(ABOUT THIS EXERCISE): Filter the listing below for "requests" and report every line that has it.

*-*-*

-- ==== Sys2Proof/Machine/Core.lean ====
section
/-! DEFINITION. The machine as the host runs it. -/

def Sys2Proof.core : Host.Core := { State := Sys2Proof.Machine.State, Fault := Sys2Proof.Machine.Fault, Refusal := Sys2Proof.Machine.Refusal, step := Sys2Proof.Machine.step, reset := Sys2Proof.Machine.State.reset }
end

*-*-*

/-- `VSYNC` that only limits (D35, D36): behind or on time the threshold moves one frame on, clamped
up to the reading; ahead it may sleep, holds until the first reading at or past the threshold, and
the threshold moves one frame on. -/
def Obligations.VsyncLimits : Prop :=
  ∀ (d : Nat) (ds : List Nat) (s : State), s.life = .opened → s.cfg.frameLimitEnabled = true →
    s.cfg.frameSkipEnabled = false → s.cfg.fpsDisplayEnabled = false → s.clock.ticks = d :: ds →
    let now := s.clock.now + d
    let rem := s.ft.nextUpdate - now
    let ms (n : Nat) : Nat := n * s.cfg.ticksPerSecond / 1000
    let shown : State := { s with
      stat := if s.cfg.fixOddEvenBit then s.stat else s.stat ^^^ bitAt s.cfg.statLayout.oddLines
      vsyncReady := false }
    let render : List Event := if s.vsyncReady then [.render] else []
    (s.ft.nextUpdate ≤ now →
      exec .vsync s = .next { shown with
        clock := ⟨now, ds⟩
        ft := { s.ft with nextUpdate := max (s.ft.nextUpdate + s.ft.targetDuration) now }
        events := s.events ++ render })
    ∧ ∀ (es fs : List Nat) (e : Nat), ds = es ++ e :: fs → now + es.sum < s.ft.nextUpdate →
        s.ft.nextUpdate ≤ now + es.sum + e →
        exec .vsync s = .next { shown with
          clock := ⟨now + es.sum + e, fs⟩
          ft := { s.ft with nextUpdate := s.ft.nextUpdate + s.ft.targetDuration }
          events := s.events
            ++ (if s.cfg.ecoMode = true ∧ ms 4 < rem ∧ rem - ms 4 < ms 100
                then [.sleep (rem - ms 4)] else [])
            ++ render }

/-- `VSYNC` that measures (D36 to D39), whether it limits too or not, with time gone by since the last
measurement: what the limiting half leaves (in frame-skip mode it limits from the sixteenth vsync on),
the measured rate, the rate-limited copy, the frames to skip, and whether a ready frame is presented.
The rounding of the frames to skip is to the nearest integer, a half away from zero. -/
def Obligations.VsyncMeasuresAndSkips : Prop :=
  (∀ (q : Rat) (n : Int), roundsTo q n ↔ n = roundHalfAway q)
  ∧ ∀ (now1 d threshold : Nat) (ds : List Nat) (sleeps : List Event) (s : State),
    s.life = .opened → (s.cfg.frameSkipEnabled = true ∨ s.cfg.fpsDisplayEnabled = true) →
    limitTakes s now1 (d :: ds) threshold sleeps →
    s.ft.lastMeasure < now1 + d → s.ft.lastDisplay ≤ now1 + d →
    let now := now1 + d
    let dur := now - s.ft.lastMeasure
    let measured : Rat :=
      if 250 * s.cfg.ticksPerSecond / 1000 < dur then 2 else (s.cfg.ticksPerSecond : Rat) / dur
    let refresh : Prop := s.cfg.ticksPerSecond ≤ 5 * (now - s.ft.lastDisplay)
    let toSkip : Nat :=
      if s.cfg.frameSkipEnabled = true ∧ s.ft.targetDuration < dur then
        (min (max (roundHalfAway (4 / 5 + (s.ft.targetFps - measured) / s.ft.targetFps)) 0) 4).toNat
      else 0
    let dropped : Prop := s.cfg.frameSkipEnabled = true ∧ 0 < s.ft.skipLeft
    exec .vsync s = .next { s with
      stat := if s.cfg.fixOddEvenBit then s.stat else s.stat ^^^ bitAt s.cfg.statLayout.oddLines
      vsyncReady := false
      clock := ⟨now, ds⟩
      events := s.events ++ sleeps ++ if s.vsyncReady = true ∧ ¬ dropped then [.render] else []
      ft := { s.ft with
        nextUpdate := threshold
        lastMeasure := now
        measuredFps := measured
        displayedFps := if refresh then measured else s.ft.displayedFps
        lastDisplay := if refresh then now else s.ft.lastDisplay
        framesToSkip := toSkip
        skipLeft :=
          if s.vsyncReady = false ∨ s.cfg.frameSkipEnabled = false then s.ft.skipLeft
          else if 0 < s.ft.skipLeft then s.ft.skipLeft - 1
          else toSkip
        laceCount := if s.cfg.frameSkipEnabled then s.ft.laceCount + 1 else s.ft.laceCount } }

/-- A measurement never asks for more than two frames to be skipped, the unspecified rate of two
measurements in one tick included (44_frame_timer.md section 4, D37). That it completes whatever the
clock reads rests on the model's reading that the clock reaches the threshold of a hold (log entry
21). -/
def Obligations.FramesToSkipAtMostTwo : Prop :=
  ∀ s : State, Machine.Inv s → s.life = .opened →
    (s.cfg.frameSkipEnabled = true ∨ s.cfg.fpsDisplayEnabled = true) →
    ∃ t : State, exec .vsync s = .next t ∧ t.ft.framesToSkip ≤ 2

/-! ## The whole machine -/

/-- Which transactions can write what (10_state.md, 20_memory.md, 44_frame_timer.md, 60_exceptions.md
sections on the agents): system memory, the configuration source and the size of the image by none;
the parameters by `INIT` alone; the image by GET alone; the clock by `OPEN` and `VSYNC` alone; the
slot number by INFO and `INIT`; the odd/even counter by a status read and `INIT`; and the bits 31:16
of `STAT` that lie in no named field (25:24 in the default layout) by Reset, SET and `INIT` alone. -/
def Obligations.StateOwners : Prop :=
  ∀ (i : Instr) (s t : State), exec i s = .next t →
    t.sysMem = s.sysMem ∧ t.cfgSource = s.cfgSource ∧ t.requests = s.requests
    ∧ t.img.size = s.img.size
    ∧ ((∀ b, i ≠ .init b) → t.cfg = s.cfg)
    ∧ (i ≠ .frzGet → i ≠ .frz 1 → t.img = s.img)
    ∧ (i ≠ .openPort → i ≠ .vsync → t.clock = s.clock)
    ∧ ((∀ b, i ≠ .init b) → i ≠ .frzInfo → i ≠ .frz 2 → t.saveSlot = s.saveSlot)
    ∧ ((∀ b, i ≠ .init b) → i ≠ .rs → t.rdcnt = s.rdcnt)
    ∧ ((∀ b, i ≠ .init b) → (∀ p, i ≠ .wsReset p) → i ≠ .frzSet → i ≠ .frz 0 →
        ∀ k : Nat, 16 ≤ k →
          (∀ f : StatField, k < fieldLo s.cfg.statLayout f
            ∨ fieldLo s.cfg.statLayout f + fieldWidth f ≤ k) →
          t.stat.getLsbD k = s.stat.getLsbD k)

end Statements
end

*-*-*

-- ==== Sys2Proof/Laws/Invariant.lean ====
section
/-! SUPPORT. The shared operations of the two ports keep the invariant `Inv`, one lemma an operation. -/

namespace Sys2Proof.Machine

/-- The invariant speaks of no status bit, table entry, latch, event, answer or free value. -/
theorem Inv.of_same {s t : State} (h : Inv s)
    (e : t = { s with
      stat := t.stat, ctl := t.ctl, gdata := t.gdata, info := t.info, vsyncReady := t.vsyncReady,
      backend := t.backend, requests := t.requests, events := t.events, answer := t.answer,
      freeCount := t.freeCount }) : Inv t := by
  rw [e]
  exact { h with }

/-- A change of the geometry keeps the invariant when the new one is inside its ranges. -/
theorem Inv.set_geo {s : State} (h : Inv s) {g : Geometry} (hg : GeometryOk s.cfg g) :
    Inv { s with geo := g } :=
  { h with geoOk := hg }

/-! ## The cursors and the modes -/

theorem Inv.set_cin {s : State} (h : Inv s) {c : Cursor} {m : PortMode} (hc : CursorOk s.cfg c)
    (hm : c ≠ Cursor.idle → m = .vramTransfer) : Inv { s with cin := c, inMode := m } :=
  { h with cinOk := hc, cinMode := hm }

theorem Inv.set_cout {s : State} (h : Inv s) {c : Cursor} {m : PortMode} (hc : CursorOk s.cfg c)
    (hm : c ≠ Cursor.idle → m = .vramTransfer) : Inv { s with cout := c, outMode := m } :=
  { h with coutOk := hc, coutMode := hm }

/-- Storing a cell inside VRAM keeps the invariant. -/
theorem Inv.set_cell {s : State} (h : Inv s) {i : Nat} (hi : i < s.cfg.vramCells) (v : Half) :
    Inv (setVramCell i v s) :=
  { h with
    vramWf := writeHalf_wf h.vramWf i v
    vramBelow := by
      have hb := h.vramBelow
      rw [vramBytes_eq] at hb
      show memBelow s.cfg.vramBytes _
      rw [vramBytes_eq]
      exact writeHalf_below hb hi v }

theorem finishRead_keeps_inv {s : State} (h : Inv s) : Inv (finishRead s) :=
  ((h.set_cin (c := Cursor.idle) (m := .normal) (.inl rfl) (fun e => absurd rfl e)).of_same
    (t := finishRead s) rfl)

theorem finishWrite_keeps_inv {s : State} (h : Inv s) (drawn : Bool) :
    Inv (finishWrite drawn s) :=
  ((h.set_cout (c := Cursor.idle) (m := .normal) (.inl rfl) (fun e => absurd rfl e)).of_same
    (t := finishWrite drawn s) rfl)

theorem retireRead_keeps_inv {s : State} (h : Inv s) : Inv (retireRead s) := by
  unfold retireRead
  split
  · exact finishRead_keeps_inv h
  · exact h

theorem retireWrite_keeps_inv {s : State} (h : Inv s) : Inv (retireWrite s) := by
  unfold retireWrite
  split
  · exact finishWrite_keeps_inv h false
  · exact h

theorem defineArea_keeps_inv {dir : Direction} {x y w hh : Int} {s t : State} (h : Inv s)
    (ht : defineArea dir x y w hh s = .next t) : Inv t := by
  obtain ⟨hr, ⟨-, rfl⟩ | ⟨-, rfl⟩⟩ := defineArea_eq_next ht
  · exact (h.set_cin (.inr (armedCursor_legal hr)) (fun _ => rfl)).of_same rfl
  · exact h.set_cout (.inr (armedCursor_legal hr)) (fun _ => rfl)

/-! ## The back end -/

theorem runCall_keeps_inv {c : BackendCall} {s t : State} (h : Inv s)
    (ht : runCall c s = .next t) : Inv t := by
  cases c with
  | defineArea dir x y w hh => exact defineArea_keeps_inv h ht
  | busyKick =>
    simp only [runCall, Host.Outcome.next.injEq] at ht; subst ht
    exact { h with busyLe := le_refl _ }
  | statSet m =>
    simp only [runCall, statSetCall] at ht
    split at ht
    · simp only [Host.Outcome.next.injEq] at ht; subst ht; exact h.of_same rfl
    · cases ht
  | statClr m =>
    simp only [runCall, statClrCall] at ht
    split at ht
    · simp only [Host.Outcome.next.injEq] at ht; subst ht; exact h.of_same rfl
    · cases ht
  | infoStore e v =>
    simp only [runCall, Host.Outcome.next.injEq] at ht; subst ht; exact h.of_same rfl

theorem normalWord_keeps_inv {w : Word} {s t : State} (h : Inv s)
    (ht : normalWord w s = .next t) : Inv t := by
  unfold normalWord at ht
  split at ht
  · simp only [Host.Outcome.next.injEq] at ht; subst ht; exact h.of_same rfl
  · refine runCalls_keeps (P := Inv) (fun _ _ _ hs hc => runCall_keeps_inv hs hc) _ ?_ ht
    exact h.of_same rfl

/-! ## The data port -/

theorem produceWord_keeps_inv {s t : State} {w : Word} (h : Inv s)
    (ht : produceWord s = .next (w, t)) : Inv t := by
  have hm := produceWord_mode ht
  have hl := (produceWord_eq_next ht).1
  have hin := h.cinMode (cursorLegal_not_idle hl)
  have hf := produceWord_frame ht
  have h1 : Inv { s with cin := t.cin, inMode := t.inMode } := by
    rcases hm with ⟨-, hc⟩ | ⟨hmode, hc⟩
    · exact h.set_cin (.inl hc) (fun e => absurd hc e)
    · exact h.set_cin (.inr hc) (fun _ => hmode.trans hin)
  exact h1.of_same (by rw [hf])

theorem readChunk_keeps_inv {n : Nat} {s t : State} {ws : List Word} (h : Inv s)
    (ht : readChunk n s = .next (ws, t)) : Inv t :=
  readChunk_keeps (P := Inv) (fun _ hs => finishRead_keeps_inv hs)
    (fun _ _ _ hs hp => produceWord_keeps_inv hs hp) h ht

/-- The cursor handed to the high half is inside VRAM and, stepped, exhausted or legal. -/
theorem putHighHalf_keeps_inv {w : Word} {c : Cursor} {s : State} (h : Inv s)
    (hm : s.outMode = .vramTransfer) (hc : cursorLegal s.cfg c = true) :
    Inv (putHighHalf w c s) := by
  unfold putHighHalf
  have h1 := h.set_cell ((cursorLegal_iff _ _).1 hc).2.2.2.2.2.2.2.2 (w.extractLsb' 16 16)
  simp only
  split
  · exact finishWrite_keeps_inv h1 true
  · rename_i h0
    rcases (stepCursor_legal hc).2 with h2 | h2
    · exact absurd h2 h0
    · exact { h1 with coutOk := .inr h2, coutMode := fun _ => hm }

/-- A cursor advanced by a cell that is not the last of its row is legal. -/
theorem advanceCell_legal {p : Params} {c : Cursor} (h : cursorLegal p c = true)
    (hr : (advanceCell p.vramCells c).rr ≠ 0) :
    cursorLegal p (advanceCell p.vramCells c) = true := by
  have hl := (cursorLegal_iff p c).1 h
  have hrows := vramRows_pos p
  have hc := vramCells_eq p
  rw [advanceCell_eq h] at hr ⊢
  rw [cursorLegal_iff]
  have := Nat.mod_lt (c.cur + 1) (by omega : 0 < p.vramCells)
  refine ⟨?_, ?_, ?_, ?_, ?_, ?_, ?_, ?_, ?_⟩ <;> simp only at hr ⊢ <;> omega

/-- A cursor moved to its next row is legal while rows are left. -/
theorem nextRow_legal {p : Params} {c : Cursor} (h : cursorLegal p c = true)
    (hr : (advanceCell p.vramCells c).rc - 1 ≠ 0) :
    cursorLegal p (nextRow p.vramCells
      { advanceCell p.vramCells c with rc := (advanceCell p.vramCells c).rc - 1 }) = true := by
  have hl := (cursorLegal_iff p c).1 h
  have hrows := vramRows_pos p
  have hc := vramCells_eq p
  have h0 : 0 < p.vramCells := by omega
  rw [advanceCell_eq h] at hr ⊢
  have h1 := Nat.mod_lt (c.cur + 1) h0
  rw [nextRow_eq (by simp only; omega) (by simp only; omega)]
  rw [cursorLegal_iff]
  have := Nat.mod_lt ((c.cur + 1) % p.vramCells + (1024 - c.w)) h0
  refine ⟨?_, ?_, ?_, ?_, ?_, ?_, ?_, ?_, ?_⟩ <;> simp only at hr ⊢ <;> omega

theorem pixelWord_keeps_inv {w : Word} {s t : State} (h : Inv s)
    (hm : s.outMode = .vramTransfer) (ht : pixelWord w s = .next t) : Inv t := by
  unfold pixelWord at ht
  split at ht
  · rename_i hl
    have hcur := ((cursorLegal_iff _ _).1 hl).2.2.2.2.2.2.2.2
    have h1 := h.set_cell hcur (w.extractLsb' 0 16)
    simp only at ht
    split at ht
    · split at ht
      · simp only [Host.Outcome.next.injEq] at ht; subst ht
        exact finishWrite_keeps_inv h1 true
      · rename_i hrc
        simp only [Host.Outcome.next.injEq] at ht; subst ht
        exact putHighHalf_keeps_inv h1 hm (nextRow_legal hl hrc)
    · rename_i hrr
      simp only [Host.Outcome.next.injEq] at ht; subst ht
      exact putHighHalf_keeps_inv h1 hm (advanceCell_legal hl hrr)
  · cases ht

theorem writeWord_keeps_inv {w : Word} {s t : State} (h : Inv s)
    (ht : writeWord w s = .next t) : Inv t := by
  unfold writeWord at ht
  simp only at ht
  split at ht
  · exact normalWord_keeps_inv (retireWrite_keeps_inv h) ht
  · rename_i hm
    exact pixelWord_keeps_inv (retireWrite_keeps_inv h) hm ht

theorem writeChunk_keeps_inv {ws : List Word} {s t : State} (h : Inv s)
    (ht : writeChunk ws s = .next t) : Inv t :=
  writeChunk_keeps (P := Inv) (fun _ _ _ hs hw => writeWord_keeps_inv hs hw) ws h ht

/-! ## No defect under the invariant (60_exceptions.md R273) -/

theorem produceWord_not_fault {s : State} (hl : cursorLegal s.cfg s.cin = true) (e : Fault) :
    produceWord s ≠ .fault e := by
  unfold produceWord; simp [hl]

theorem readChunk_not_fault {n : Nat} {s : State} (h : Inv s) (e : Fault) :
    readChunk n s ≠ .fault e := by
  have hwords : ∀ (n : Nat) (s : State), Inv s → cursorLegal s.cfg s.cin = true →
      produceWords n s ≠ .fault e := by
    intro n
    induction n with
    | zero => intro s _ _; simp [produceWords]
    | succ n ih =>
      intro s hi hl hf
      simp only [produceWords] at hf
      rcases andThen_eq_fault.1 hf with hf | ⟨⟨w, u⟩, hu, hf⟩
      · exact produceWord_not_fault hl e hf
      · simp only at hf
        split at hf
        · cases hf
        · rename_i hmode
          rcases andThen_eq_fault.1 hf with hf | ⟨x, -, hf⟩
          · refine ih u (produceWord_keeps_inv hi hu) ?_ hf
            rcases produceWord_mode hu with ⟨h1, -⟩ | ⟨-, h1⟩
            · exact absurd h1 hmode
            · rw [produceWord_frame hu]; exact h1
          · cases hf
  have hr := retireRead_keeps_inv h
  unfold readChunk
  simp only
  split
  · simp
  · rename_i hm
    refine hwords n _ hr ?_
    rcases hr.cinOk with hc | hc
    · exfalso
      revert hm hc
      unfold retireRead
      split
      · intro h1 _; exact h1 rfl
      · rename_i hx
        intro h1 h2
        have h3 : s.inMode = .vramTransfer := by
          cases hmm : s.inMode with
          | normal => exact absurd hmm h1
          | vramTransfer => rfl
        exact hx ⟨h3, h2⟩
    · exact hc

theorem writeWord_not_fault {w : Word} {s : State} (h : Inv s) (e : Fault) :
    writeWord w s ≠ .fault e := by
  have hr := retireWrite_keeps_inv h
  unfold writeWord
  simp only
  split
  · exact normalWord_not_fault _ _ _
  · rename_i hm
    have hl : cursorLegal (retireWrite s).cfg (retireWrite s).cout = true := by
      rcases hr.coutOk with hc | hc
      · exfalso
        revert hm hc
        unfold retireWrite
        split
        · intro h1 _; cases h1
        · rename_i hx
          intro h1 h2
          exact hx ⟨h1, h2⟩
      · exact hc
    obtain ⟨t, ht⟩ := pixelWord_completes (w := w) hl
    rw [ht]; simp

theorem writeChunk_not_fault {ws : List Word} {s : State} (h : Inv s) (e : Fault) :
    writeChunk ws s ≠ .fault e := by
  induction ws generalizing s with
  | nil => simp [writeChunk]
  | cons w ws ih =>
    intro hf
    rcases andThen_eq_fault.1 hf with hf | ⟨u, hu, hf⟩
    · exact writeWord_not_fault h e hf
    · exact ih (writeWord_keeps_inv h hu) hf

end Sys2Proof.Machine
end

*-*-*

(OUTPUT BELOW):
    t.sysMem = s.sysMem ∧ t.cfgSource = s.cfgSource ∧ t.requests = s.requests
      backend := t.backend, requests := t.requests, events := t.events, answer := t.answer,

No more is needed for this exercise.